> **YOUR TASK**: Beginning with the first line, please return the entries exactly through the line that contains "STATUS (R65). -/", and leave out all later lines.

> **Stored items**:
- Opening Delimiter -
-- ==== Sys2Proof/Machine/ShowA.lean ====
section
/-! DEFINITION. Sys2Proof/Machine/ShowA.lean: what the read-only fields of DEV, HAP, ING, CND, ENC, ECH, RCL, MUX and OUT show
where they follow from other state (R72, R84, R108, R110, R145, R147, R176 to R178, R199, R202, R491). -/

namespace Sys2Proof.Machine

/-- a bit as a register shows it. -/
def bit (b : Bool) : Nat := if b then 1 else 0

/-- a field of STATUS (R65). -/
def stField (lo width : Nat) : Fld := ⟨0x00C, lo, width, 0, .ro, .any⟩

/-- DEV (R277, R491): identity, straps, lock, main domain, retention store. -/
def showDev (s : State) : List (Fld × Nat) :=
  [(DEV.STEPPING_stepping, Config.stepping), (DEV.UID_uid, Config.uid), (stField 10 1, bit (timeLocked s)),
   (stField 12 1, getF pgPWR PWR.ST_main_on s)]

/-- HAP (R72). -/
def showHap (s : State) : List (Fld × Nat) := [(HAP.SESSIONS_open, s.hap.sessions.length)]

/-- the picture in the ring that MAP_PIC names (R106). -/
def mapSlot (i : Nat) (s : State) : Option RingSlot :=
  (ingOf i s).ring.find? (fun t => t.fedAs.map (fun n => n % 2 ^ 32) == some (getF (pgING i) ING.MAP_PIC_picture s))

/-- ING (R84, R106). -/
def showIng (i : Nat) (s : State) : List (Fld × Nat) :=
  [(ING.MAP_ENT_entry, match mapSlot i s with
     | some t => t.map.getD (getF (pgING i) ING.MAP_IDX_entry s) 0
     | none => 0),
   (stField 5 1, bit (mapSlot i s).isSome)]

/-- CND (R100, R104, R110): banks in use, committed load, outputs and paths active. -/
def showCnd (u : Nat) (s : State) : List (Fld × Nat) :=
  let p := pgCND u
  [(CND.LUT_USE_in_use, ((List.range 4).map (fun b => bit (bankInUse u b s) * 2 ^ b)).sum),
   (CND.LOAD_load_mpix, unitLoad u (inView s) / 1000000),
   (stField 0 16, ((List.range 16).map (fun m => bit (isF p (CND.OCTL_en m) s) * 2 ^ m)).sum),
   (stField 16 8, ((List.range 8).map (fun k => bit (isF p (CND.PATH_en k) s) * 2 ^ k)).sum)]

/-- ENC (R118, R145). [DEDUCED log 87] -/
def showEnc (p : Nat) (s : State) : List (Fld × Nat) :=
  let l := getF (pgENC p) ENC.ST_logical s
  [(ENC.LOAD_util_permille, (encLoad p s).2), (ENC.LOAD_load_mpix, (encLoad p s).1),
   (ENC.CHANS_chans, (((List.range 32).filter (fun c => echPlaced c s && decide (l < 16) &&
     (allocCores getCm c s).contains l)).map (fun c => 2 ^ c)).sum)]

/-- T of the committed configuration in ns, to the nearest (R125); none while the source gives no picture period (R147). [DEDUCED log 40] -/
def rowPeriodNs (c : Nat) (s : State) : Option Nat :=
  if echHasPeriod getCm c s ∧ codedLines getCm c s ≠ 0 then
    let per := echPeriod getCm c s
    let d := per.2 * codedLines getCm c s
    some ((ctuSize getCm c s * per.1 * 10 ^ 9 * 2 + d) / (2 * d))
  else none

/-- the latency constant: 2 × T + 40 µs, in frame-plus mode one picture period more (R128, R129), to the nearest ns. [DEDUCED log 40] -/
def latencyNs (c : Nat) (s : State) : Nat :=
  let per := echPeriod getCm c s
  let d := per.2 * codedLines getCm c s
  let lines := 2 * ctuSize getCm c s + (if getCm (pgECH c) ECH.LAT_frame_plus s = 1 then codedLines getCm c s else 0)
  (lines * per.1 * 10 ^ 9 * 2 + d) / (2 * d) + 40000

/-- ECH (R128, R147): the row period and the latency of a configuration that has been committed. [DEDUCED log 40] -/
def showEch (c : Nat) (s : State) : List (Fld × Nat) :=
  match if getF (pgECH c) ECH.ROWINFO_rows s = 0 then none else rowPeriodNs c s with
  | some t => [(ECH.ROWINFO_row_period_ns, min (2 ^ 24 - 1) t), (ECH.LAT_NS_latency_ns, min (2 ^ 32 - 1) (latencyNs c s))]
  | none => [(ECH.ROWINFO_row_period_ns, 0), (ECH.LAT_NS_latency_ns, 0)]

/-- RCL (R176). -/
def showRcl (s : State) : List (Fld × Nat) :=
  [(RCL.ACTIVE_groups, ((List.range 8).map (fun g => bit (act (pgMUX g) s == stRUNNING) * 2 ^ g)).sum)]

/-- MUX (R161, R167, R177, R178). -/
def showMux (g : Nat) (s : State) : List (Fld × Nat) :=
  let p := pgMUX g
  [(MUX.MEMBERS_chans, ((muxMembers g s).map (fun c => 2 ^ c)).sum), (MUX.SHARES_pool_share, poolShare g s),
   (MUX.SHARES_local_shares, localShares g s), (MUX.ALLOW_tokens, muxAllow g s), (stField 0 1, bit (muxHome g s)),
   (stField 2 1, bit (muxHome g s && getF p MUX.POOL_tokens s == getF p MUX.POOL_CAP_cap s))]

/-- a leg is up: enabled, and its port up (R202). -/
def legShown (p b port : Nat) (s : State) : Nat := bit (isF p (OLEG.en b) s && portUp port s)

/-- OUT (R179, R181, R199, R202): the segment that RING_SEL names. -/
def showOut (c : Nat) (s : State) : List (Fld × Nat) :=
  let p := pgOUT c
  let g := segOf c (getF p OUT.RING_SEL_col s) s
  [(OUT.RING_WP_offset, g.wp), (OUT.RING_RP_offset, g.rp), (OUT.RING_BM_offset, g.bm),
   (OUT.RING_PEAK_bytes, min (2 ^ 28 - 1) g.peak), (stField 0 1, bit (smallRing c s)),
   (stField 1 1, legShown p 0x180 0 s), (stField 2 1, legShown p 0x1C0 1 s),
   (stField 3 1, bit (!(outOf c s).recodes.isEmpty))]

end Sys2Proof.Machine
end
- Closing Delimiter -
> **WRITTEN ANSWER**:
-- ==== Sys2Proof/Machine/ShowA.lean ====
section
/-! DEFINITION. Sys2Proof/Machine/ShowA.lean: what the read-only fields of DEV, HAP, ING, CND, ENC, ECH, RCL, MUX and OUT show
where they follow from other state (R72, R84, R108, R110, R145, R147, R176 to R178, R199, R202, R491). -/

namespace Sys2Proof.Machine

/-- a bit as a register shows it. -/
def bit (b : Bool) : Nat := if b then 1 else 0

/-- a field of STATUS (R65). -/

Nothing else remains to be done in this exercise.